MITO DE LOS VOLCANES
Iztaccihuatl, hace ya miles de años, fue la
princesa más parecida a una flor, que de la tribu de los viejos caciques del
Capitán más gentil se enamoró.
El
padre augustamente abrió los labios y dijole al Capitán seductor, que si tomaba
un día la cabeza del cacique enemigo, en su vara y lanzón.
Encontraría preparados, a un mismo tiempo el
festín de su triunfo y el lecho de su amor.
Y Popocatépetl fuese a la guerra con esta
esperanza en el corazón domo la rebeldía de las selvas obstinadas, el motín de
los riscos contra su paso vencedor, La osadía despeñada de los torrentes, y la
acechanza de los pantanos en traición; y contra cientos y cientos de soldados,
años de años gallardamente combatió.
Al fin torno a la tribu, y la cabeza del
Cacique enemigo sangraba en su lanzón. Hallo el festín del triunfo preparado,
pero no así el lecho de su amor; en vez de lecho encontró el túmulo.
En que su novia, dormida bajo el sol esperaba
en su frente el beso póstumo de la boca que nunca en vida la beso Y
Popocatépetl quebró en sus rodillas el haz de las flechas; y, en una sorda voz
conjuro las sombras de sus antepasados contra las crueldades de su impasible
Dios.
Era la vida suya, muy suya, porque contra la
muerte la gano; tenía la riqueza; el poderío; pero no tenía el amor...
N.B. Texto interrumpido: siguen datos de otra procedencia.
-- ==== Sys2Proof/Machine/Secure.lean ====
section
/-! DEFINITION. The rows of secure boot, attestation and debug tokens (20_security.md). -/

namespace Sys2Proof.Machine

/-- A 256-bit random value, and the state with its counter advanced (R486, log entry 8). -/
def freshNonce (s : State) : State :=
  let n := BitVec.ofNat 256 (Config.free s.free)
  { s with free := s.free + 1, sec := { s.sec with nonce := n } }

/-! ### Boot (R479 to R482) -/

def blobBase : Nat := 0x300000
def blobBytes (s : State) : List (BitVec 8) := flashBytes s blobBase 5406
def identityPublic (s : State) : List (BitVec 8) := flashBytes s (blobBase + 2333) 1793

/-- The images of a slot, by processor ID (R476). -/
def slotImages (s : State) (k : Nat) : List (Nat × List (BitVec 8)) :=
  (bhEntries (slotHead s k)).map (fun e => (bits e 0 8, flashBytes s (slotBase k + bits e 32 32) (bits e 64 32)))

/-- Vendor sections that a bundle carries replace those of a configuration copy; a copy whose header or sections do not
hold together is left (R481, DEDUCED). -/
def putVendor (img : List (BitVec 8)) (s : State) (k : Nat) : State :=
  let b := copyBytes s k
  let l := copySections b
  if copyHeaderOk b && l.length == le b 80 2 && l.all (sectionOk b) then
    let v := vendorBytes img (sectionsAt img 64 0)
    let own := (l.filter (fun x => x.kind == 0x0100)).flatMap (fun x => (b.drop x.off).take x.size)
    let n := v.2 + (l.filter (fun x => x.kind == 0x0100)).length
    flashStore (copyBase k) (makeCopy (copySeq b) n (v.1 ++ own)) s
  else s

/-- Square boots a slot: fuses, images, measurement, nonce and identity (R479, R481, R482). -/
def bootSlot (k : Nat) (s : State) : State :=
  let h := slotHead s k
  let images := slotImages s k
  let x := { s.sec with slot := k, svn := bhSvn h, counter := max s.sec.counter (bhSvn h),
                        revokeFw := s.sec.revokeFw ||| bits h 192 4, revokeDbg := s.sec.revokeDbg ||| bits h 196 2,
                        meas := BitVec.ofNat 512 (shakeNat (signedBytes s k) 64), bootSeq := recordSeq s k,
                        booted := true, staged := false, images := images.filter (fun p => p.1 != 0xFF) }
  let s := freshNonce { s with sec := x }
  let s := match images.find? (fun p => p.1 == 0xFF) with
    | some p => [0, 1].foldl (putVendor p.2) s
    | none => s
  if Config.identityOpens (blobBytes s) modId then { s with sec := { s.sec with identityOk := true } }
  else raise 0x0C02 0 0 0 0 0 { s with sec := { s.sec with identityOk := false } }

/-- Square judges both slots and boots the newer bootable one; with none it will judge again after 10 s (R479, R480). -/
def secureBoot (s : State) : State :=
  let f0 := slotFault s 0 true
  let f1 := slotFault s 1 true
  let s := if f0 = 0 then s else raise 0x0C01 0 0 f0 0 0 s
  let s := if f1 = 0 then s else raise 0x0C01 0 1 f1 0 0 s
  if f0 = 0 ∧ f1 = 0 then bootSlot (if newer (recordSeq s 1) (recordSeq s 0) then 1 else 0) s
  else if f0 = 0 then bootSlot 0 s
  else if f1 = 0 then bootSlot 1 s
  else { s with sec := { s.sec with nextJudge := s.now + 10 ^ 10 } }

/-! ### Firmware (R481) -/

/-- A command for Square, answered 0x0501 while Square has faulted (R403). -/
def runSquare (p : CmdPkt) (op : Nat) (f : CmdRef → State → State) (s : State) : State :=
  runCmd p (p.opcode == op) (fun c s => if s.procUp 0 then f c s else finish c 0x0501 [] s) s

/-- FW_STAGE: bytes go into the slot that did not boot; offset 0 erases it first (R481). -/
def execFwStage (p : CmdPkt) (s : State) : Host.Outcome State Fault Refusal :=
  .next (runSquare p 0x602 (fun c s =>
    let off := p.arg 0 4
    let d := p.payload.drop 8
    let k := 1 - s.sec.slot
    if off ≠ 0 ∧ (off % 64 ≠ 0 ∨ d.length % 64 ≠ 0 ∨ 0xBFFFC0 < off + d.length) then finish c 0x0103 [] s
    else if s.sec.committing.isSome then finish c 0x0202 [] s
    else
      let s := if off = 0 then
          flashErase (slotBase k) 0xC00000 { s with sec := { s.sec with staged := false } }
        else s
      finish c 0 [] (flashStore (slotBase k + off) d s)) s)

/-- FW_COMMIT: judging of the inactive slot begins; one commit runs at a time (R481). -/
def execFwCommit (p : CmdPkt) (s : State) : Host.Outcome State Fault Refusal :=
  .next (runSquare p 0x603 (fun c s =>
    if s.sec.committing.isSome then finish c 0x0202 [] s
    else { s with sec := { s.sec with committing := some c } }) s)

/-- A commit record: its magic, its seq and the digest of the slot's signed bytes (R478). -/
def commitRecord (seq digest : Nat) : List (BitVec 8) := toBytes 64 (0x4D435146 + seq % 2 ^ 32 * 2 ^ 32 + digest * 2 ^ 64)

/-- FW_COMMIT_COMPLETE: the inactive slot has been judged, and a slot that passes has its commit record (R478, R481). -/
def execFwCommitComplete (s : State) : Host.Outcome State Fault Refusal :=
  .next (match s.sec.committing with
    | none => s
    | some c =>
      let k := 1 - s.sec.slot
      let f := slotFault s k false
      let s := { s with sec := { s.sec with committing := none } }
      if f = 6 then finish c 0x0303 [] s
      else if f ≠ 0 then finish c 0x0302 [] s
      else
        let rec_ := commitRecord (s.sec.bootSeq + 1) (shakeNat (signedBytes s k) 32)
        finish c 0 [] (flashStore (recordAt k) rec_ { s with sec := { s.sec with staged := true } }))

/-! ### Attestation (R483, R484) -/

/-- The report body (R484). -/
def reportWord (s : State) (nonce : Nat) : Nat :=
  packWord [(0, 32, 0x52415146), (32, 8, 1), (40, 8, s.sec.svn), (48, 8, s.sec.counter), (56, 1, b2n s.sec.unlocked),
    (57, 1, b2n s.sec.wasUnlocked), (58, 1, b2n s.rst.baseline), (59, 1, b2n s.yuley.headless), (64, 64, modId),
    (128, 64, s.now), (192, 256, nonce), (448, 512, s.sec.meas.toNat), (960, 512, s.rst.cfgDigest.toNat),
    (1472, 512, s.cut.digest.toNat), (1984, 256, s.cut.floorDigest.toNat), (2240, 3, s.cut.state.code),
    (2243, 1, s.cut.kind)]

/-- The bytes of a report (R484). -/
def reportBytes (s : State) (nonce : Nat) : List (BitVec 8) := toBytes 512 (reportWord s nonce)

/-- ATTEST: the report and the identity key's signature (R482, R484). -/
def execAttest (p : CmdPkt) (s : State) : Host.Outcome State Fault Refusal :=
  .next (runSquare p 0x600 (fun c s =>
    if !s.sec.identityOk then finish c 0x0501 [] s
    else
      let body := reportBytes s (p.arg 0 32)
      let sig := (Config.falconSign (shake256 body 64) s.free ++ List.replicate 1280 0).take 1280
      finish c 0 (body ++ sig) { s with free := s.free + 1 }) s)

/-- IDENTITY: MOD.ID, the identity public key and Foquin's signature (R482, R483). -/
def execIdentity (p : CmdPkt) (s : State) : Host.Outcome State Fault Refusal :=
  .next (runSquare p 0x601 (fun c s =>
    if !s.sec.identityOk then finish c 0x0501 [] s
    else finish c 0 (toBytes 8 modId ++ flashBytes s (blobBase + 2333) 3073) s) s)

/-! ### Debug tokens (R485, R486, R509) -/

/-- The FLASH path is open: scope jtag, or no slot is bootable (R480, R500). -/
def flashOpen (s : State) : Bool :=
  bit s.scopesNow 2 || (s.rst.state == 1 && s.rst.step == 1 && s.sec.nextJudge != 0)

/-- FLASH or INTSCAN is selected and no longer available: TDO shifts zeros (R503). -/
def closeJtag (s : State) : State :=
  if (s.dbg.ir == 0x10 && !flashOpen s) || (s.dbg.ir == 0x11 && !bit s.scopesNow 2) then { s with dbg := { s.dbg with dr := 0 } }
  else s

/-- Scopes end: traces stop capture with scope diag, counters with scope obs count no more, and FLASH and INTSCAN close with
scope jtag (R503, R505, R506, R509). -/
def endCapture (s : State) : State :=
  let s := closeJtag s
  if bit s.scopesNow 0 then s
  else { s with dbg := { s.dbg with trace := s.dbg.trace.map (fun t => (t.1, { t.2 with capture := false })) } }

/-- An unlock in force ends, for a reason of R536. -/
def endUnlock (why : Nat) (s : State) : State :=
  if s.sec.unlocked then
    endCapture (raise 0x0C04 0 why 0 0 0 { s with sec := { s.sec with unlocked := false, scopes := 0, expiry := 0 } })
  else s

/-- A token is accepted (R486). -/
def tokenOk (s : State) (b : List (BitVec 8)) : Bool :=
  let h := le b 0 128
  let key := (b.drop 128).take 1793
  let slot := bits h 40 1
  let scopes := bits h 48 3
  let life := bits h 64 32
  let pol := s.sec.policy.toNat
  bits h 0 32 == 0x54445146 && bits h 32 8 == 1 && bits h 41 7 == 0 && bits h 51 13 == 0 && bits h 96 32 == 0
    && bits h 704 320 == 0 && decide (1 ≤ life ∧ life ≤ 86400)
    && le b 1921 7 == 0
    && bits h 128 64 == modId && bits h 192 256 == shakeNat (identityPublic s) 32
    && bits h 448 256 == s.sec.nonce.toNat
    && shakeNat key 32 == Config.dbgKeyDigest slot && !bit s.sec.revokeDbg slot
    && Config.falconVerify (ofBytes key) (shake256 (b.take 1928) 64) ((b.drop 1928).take 1280)
    && bit pol 0 && (scopes &&& bits pol 1 3) == scopes && decide (life ≤ bits pol 16 32)

/-- DEBUG_UNLOCK: the nonce is replaced whatever the outcome, and an accepted token replaces any unlock in force (R485,
R486). -/
def execDebugUnlock (p : CmdPkt) (s : State) : Host.Outcome State Fault Refusal :=
  .next (runSquare p 0x604 (fun c s =>
    let ok := tokenOk s p.payload
    let s := freshNonce s
    if !ok then finish c 0x0302 [] s
    else
      let h := le p.payload 0 128
      let s := endUnlock 2 s
      let s := { s with sec := { s.sec with unlocked := true, wasUnlocked := true, scopes := bits h 48 3,
                                            expiry := s.now + bits h 64 32 * 10 ^ 9 } }
      finish c 0 [] (raise 0x0C03 0 (bits h 48 3) (bits h 64 32) 0 0 s)) s)

/-- DEBUG_LOCK: any unlock ends, and the nonce is replaced (R486). -/
def execDebugLock (p : CmdPkt) (s : State) : Host.Outcome State Fault Refusal :=
  .next (runSquare p 0x605 (fun c s => finish c 0 [] (freshNonce (endUnlock 1 s))) s)

/-- DEBUG_EXPIRE: the lifetime of the unlock has passed (R486). -/
def execDebugExpire (s : State) : Host.Outcome State Fault Refusal :=
  .next (if s.sec.unlocked && decide (s.sec.expiry ≤ s.now) then endUnlock 0 s else s)

end Sys2Proof.Machine
end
Entonces, hizo que veinte mil esclavos alzaran un gran túmulo ante el sol:
amontono diez cumbres en una escalinata como de alucinación; Tomo en sus brazos
a la mujer amada, y él mismo sobre el túmulo la coloco; luego, encendió una
antorcha, Y, para siempre, quedo en pie Alumbrando el sarcófago de su dolor.
Duerme en paz, Iztaccihuatl; nunca los
tiempos borraran los perfiles de tu casta expresión. Vela en paz, Popocatépetl;
nunca los huracanes apagaran tu antorcha eterna de amor.